= Ferdinand Brock Tupper =

British historian

Ferdinand Brock Tupper (1795–1874), was one of the leading historians of the Channel Islands.

==Life==

Brock Tupper was born in Guernsey in 1795 to parents John Elisha Tupper (shipowner and merchant from Les Cotils and Carrefour in Guernsey) and Elizabeth Brock (1767–1847), sister of Sir Isaac Brock.

In 1845, Brock Tupper published The Life and Correspondence of Sir Isaac Brock, KB, which contains a wealth of information on General Brock and the War of 1812. After a near-mutiny at Fort George, Ontario, it was Tupper who reported by letter on the courts-martial (and subsequent executions of several) of the accused to Brock, and evidently corresponded with the General until the latter's death at the Battle of Queenston Heights.
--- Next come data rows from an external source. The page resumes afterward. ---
-- ==== Sys2Proof/Certificates/Slice0/Obligations.lean ====
section
/-!
DEFINITION. The statements for the provers. Each docstring names the rules of spec/ it formalises, and where a clause is the
model's own choice, the log entry. Where a statement gives a whole next state of an event that is no host read, that
`h_rdata` keeps its value in it is the model's choice too, log entry 30.
-/

section ObligationStatements

open Sys2Proof Sys2Proof.Machine

/-! ### Encodings -/

/-- Words written out from the tables of R93, R100 to R103, R105 and R110 decode to what they stand for, at least one for
each format; an index the engine never sends, a byte that starts no frame and undefined tokens are rejected by name. -/
def Obligations.SpecWordsDecode : Prop :=
  decode .hostop 0x00000010#32 = .instr .nop ∧
  decode .hostop 0xABCDEF05#32 = .instr .writeSegment ∧
  decode .hostop 0x0000000F#32 = .instr (.reservedOp 0xF#4) ∧
  decode .cardcmd 0x51#32 = .instr .cmd17 ∧
  decode .cardcmd 0x69#32 = .instr .acmd41 ∧
  decode .cardcmd 0x4A#32 = .rejected .commandNeverSent ∧
  decode .cardcmd 0x91#32 = .rejected .notACommandByte ∧
  decode .token 0xFC#32 = .instr .startMulti ∧
  decode .token 0xFF#32 = .rejected .notADataToken ∧
  decode .dresp 0xE5#32 = .instr (.drespAccepted 0xE5#8) ∧
  decode .dresp 0x0B#32 = .instr (.drespCrcError 0x0B#8) ∧
  decode .dresp 0x07#32 = .rejected .undefinedDataResponse ∧
  decode .busy 0x00#32 = .instr .busy ∧
  decode .idle 0xFF#32 = .instr .idle ∧
  decode .pevent 0x01234#32 = .instr (.sample 0x1234#16) ∧
  decode .pevent 0x1FFFF#32 = .instr .sync ∧
  decode .pevent 0x20000#32 = .rejected .widerThanAProducerWord

/-- Decoding the encoding of any well-formed instruction gives it back, with every operand. -/
def Obligations.DecodeEncode : Prop :=
  ∀ i : Instr, i.wf = true → decode i.format (encode i) = .instr i

/-- The other direction: what decodes is well-formed and of that format, and its encoding is the word on every bit the
format does not ignore (R105: bits 31:4 of a command word; R110: p_sample of a SYNC event). -/
def Obligations.EncodeDecode : Prop :=
  ∀ (f : Format) (w : Word) (i : Instr), decode f w = .instr i →
    i.wf = true ∧ i.format = f ∧
    encode i =
      (match f with
       | .hostop => w &&& 0xF#32
       | .pevent => if w.getLsbD 16 then 0x10000#32 else w
       | _ => w)

/-- R90 to R93. The six bytes of a frame with index `idx` and argument `arg` are `{01, idx}`, the argument's bytes with the
high one first, and the CRC byte of R92 with its low bit 1; the forcing gives a start byte and a stop bit whatever byte it
is given. The frames of the nine commands, where `a` is the captured argument and the CRC byte is 0x95 for CMD0 and 0x87
for CMD8 unless `CRC_LITERAL` is 1, and 0x01 otherwise. -/
def Obligations.FrameBytes : Prop :=
  ((∀ (literal : Bool) (idx : BitVec 6) (arg : Word),
      frameBytes literal idx arg =
        [ (0b01#2 ++ idx : BitVec 8), arg.extractLsb' 24 8, arg.extractLsb' 16 8, arg.extractLsb' 8 8,
          arg.extractLsb' 0 8, ((crcByte literal idx).extractLsb' 1 7 ++ 1#1 : BitVec 8) ]) ∧
    (∀ b : Byte, forceStart b = (b &&& 0x3F#8) ||| 0x40#8 ∧ (forceStart b).extractLsb' 6 2 = 0b01#2 ∧
      (forceStart b).extractLsb' 0 6 = b.extractLsb' 0 6) ∧
    (∀ b : Byte, forceStop b = b ||| 0x01#8 ∧ (forceStop b).getLsbD 0 = true ∧
      (forceStop b).extractLsb' 1 7 = b.extractLsb' 1 7)) ∧
  (∀ (s : State) (x : Site),
      s.frameOf x =
        (match x.cmd with
         | .cmd0 => [0x40#8, 0#8, 0#8, 0#8, 0#8, if s.par.crcLiteral then 0x01#8 else 0x95#8]
         | .cmd8 => [0x48#8, 0#8, 0#8, 0x01#8, 0xAA#8, if s.par.crcLiteral then 0x01#8 else 0x87#8]
         | .cmd17 => [0x51#8, s.opArg.extractLsb' 24 8, s.opArg.extractLsb' 16 8, s.opArg.extractLsb' 8 8,
             s.opArg.extractLsb' 0 8, 0x01#8]
         | .cmd24 => [0x58#8, s.opArg.extractLsb' 24 8, s.opArg.extractLsb' 16 8, s.opArg.extractLsb' 8 8,
             s.opArg.extractLsb' 0 8, 0x01#8]
         | .cmd25 => [0x59#8, s.opArg.extractLsb' 24 8, s.opArg.extractLsb' 16 8, s.opArg.extractLsb' 8 8,
             s.opArg.extractLsb' 0 8, 0x01#8]
         | .cmd55 => [0x77#8, 0#8, 0#8, 0#8, 0#8, 0x01#8]
         | .cmd58 => [0x7A#8, 0#8, 0#8, 0#8, 0#8, 0x01#8]
         | .acmd41 => [0x69#8, 0x40#8, 0#8, 0#8, 0#8, 0x01#8]
         | .acmd23 => [0x57#8, s.opArg.extractLsb' 24 8, s.opArg.extractLsb' 16 8, s.opArg.extractLsb' 8 8,
             s.opArg.extractLsb' 0 8, 0x01#8]))

/-- R112, and the one-bit property of R113. For every width `w` a pointer can have, both conversions are the rule's (the
recurrence on bits, and the xor of all right shifts), `gray2bin` undoes `bin2gray`, both stay in the width; a step of +1
modulo `2^w` changes exactly one bit of the gray code, the wrap included. -/
def Obligations.GrayCode : Prop :=
  (∀ w : Nat, 1 ≤ w → w ≤ 32 → ∀ b : Word, b.toNat < 2 ^ w →
      bin2gray b = b ^^^ (b >>> 1) ∧
      gray2bin w b = ((List.range w).map fun k => b >>> k).foldl (· ^^^ ·) 0#32 ∧
      gray2bin w (bin2gray b) = b ∧ (bin2gray b).toNat < 2 ^ w ∧ (gray2bin w b).toNat < 2 ^ w ∧
      (gray2bin w b).getLsbD (w - 1) = b.getLsbD (w - 1) ∧
      ∀ i, i + 1 < w → (gray2bin w b).getLsbD i = ((gray2bin w b).getLsbD (i + 1) ^^ b.getLsbD i)) ∧
  ((∀ w : Nat, 1 ≤ w → w ≤ 32 → ∀ b : Word, b.toNat < 2 ^ w →
      ∃ k, k < w ∧ bin2gray b ^^^ bin2gray (addMod w b 1#32) = BitVec.twoPow 32 k) ∧
    (∀ w : Nat, 1 ≤ w → w ≤ 32 →
      bin2gray (BitVec.ofNat 32 (2 ^ w - 1)) = BitVec.twoPow 32 (w - 1) ∧
      addMod w (BitVec.ofNat 32 (2 ^ w - 1)) 1#32 = 0#32 ∧ bin2gray 0#32 = 0#32))

/-! ### Reset -/

/-- R239 and R240. Asserting reset in any state of a legal build gives every listed register its reset value, leaves
RDBUF and the ring memory as they are, and leaves the card's answers alone; while a domain is held in reset no event
of it changes anything. That the ring and the answers are kept is log entry 13, that events of a held
domain are dropped log entry 27. -/
def Obligations.ResetValues : Prop :=
  (∀ s : State, s.par.legal = true →
      ∃ t : State, s.takeEvent .resetAssert = .next t ∧
        (t.head = 0#32 ∧ t.headG = 0#32 ∧ t.tailS.stages = List.replicate s.par.s 0#32 ∧
          t.ovf = false ∧ t.pLost = false ∧ t.penS.stages = List.replicate s.par.s false ∧
          t.fatS.stages = List.replicate s.par.s false ∧ t.pq = [] ∧ t.pReady = true ∧ t.markArmed = true ∧
          t.mport = { ceN := true, weN := true, dqInput := true } ∧ t.memReq = none) ∧
        (t.tailB = 0#32 ∧ t.tailG = 0#32 ∧ t.headS.stages = List.replicate s.par.s 0#32 ∧
          t.ovfS.stages = List.replicate s.par.s false ∧ t.plostS.stages = List.replicate s.par.s false ∧
          t.fatalC = .none ∧ t.session = .notInit ∧ t.fast = false ∧
          t.sdCsN = true ∧ t.sdMosi = true ∧ t.sdSclk = false ∧ t.isBusy = false) ∧
        (t.hostRead 0x000#12 = 0#32 ∧ t.hostRead 0x008#12 = 0#32 ∧ t.hostRead 0x00C#12 = 0#32 ∧
          t.hostRead 0x010#12 = 0x0000FFFF#32 ∧ t.hostRead 0x014#12 = 0#32 ∧ t.hostRead 0x018#12 = 0#32 ∧
          t.hostRead 0x01C#12 = 0#32 ∧ t.hostRead 0x020#12 = 0#32 ∧ t.hostRead 0x024#12 = 0#32 ∧
          t.hostRead 0x028#12 = 0#32 ∧ t.hostRead 0x030#12 = 0#32) ∧
        (t.hostRead 0x040#12 = 20#32 ∧ t.hostRead 0x044#12 = 8#32 ∧ t.hostRead 0x048#12 = 10#32 ∧
          t.hostRead 0x04C#12 = 10#32 ∧ t.hostRead 0x050#12 = 10#32 ∧ t.hostRead 0x054#12 = 10#32 ∧
          t.hostRead 0x058#12 = 8#32 ∧ t.hostRead 0x05C#12 = 4096#32 ∧ t.hostRead 0x060#12 = 65535#32 ∧
          t.hostRead 0x064#12 = 8#32 ∧ t.hostRead 0x068#12 = 0x000FFFFF#32 ∧ t.hostRead 0x06C#12 = 16#32 ∧
          t.hostRead 0x070#12 = 3#32 ∧ t.hostRead 0x074#12 = 0x0001007F#32) ∧
        (t.irq = false ∧ t.indA = false ∧ t.indB = false) ∧
        (t.rdbuf = s.rdbuf ∧ t.mem = s.mem ∧ t.miso = s.miso ∧ t.par = s.par)) ∧
  (∀ (s : State) (e : Event),
      (s.rstP = true → e.inProducerDomain = true → s.runEvent e = .next s) ∧
      (s.rstC = true → e.inConsumerDomain = true → s.runEvent e = .next s))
Brock Tupper went on to publish Chronicles of Castle Cornet with details of its nine years siege during the civil wars, and frequent notices of the Channel Islands in 1851 and History of Guernsey and its Bailiwick; with occasional notices of Jersey in 1854. The latter remained the definitive reference work on the history of Guernsey until the publication of History of the Bailiwick of Guernsey by James Marr in 1982.

Brock Tupper married Mary Ann Herbert, and they had two daughters, Henrietta and Emily.

He died in 1874 leaving his elder daughter, Henrietta, as his literary executrix.

According to Henry Nicholas Paint, Point Tupper, Nova Scotia is named after Brock Tupper.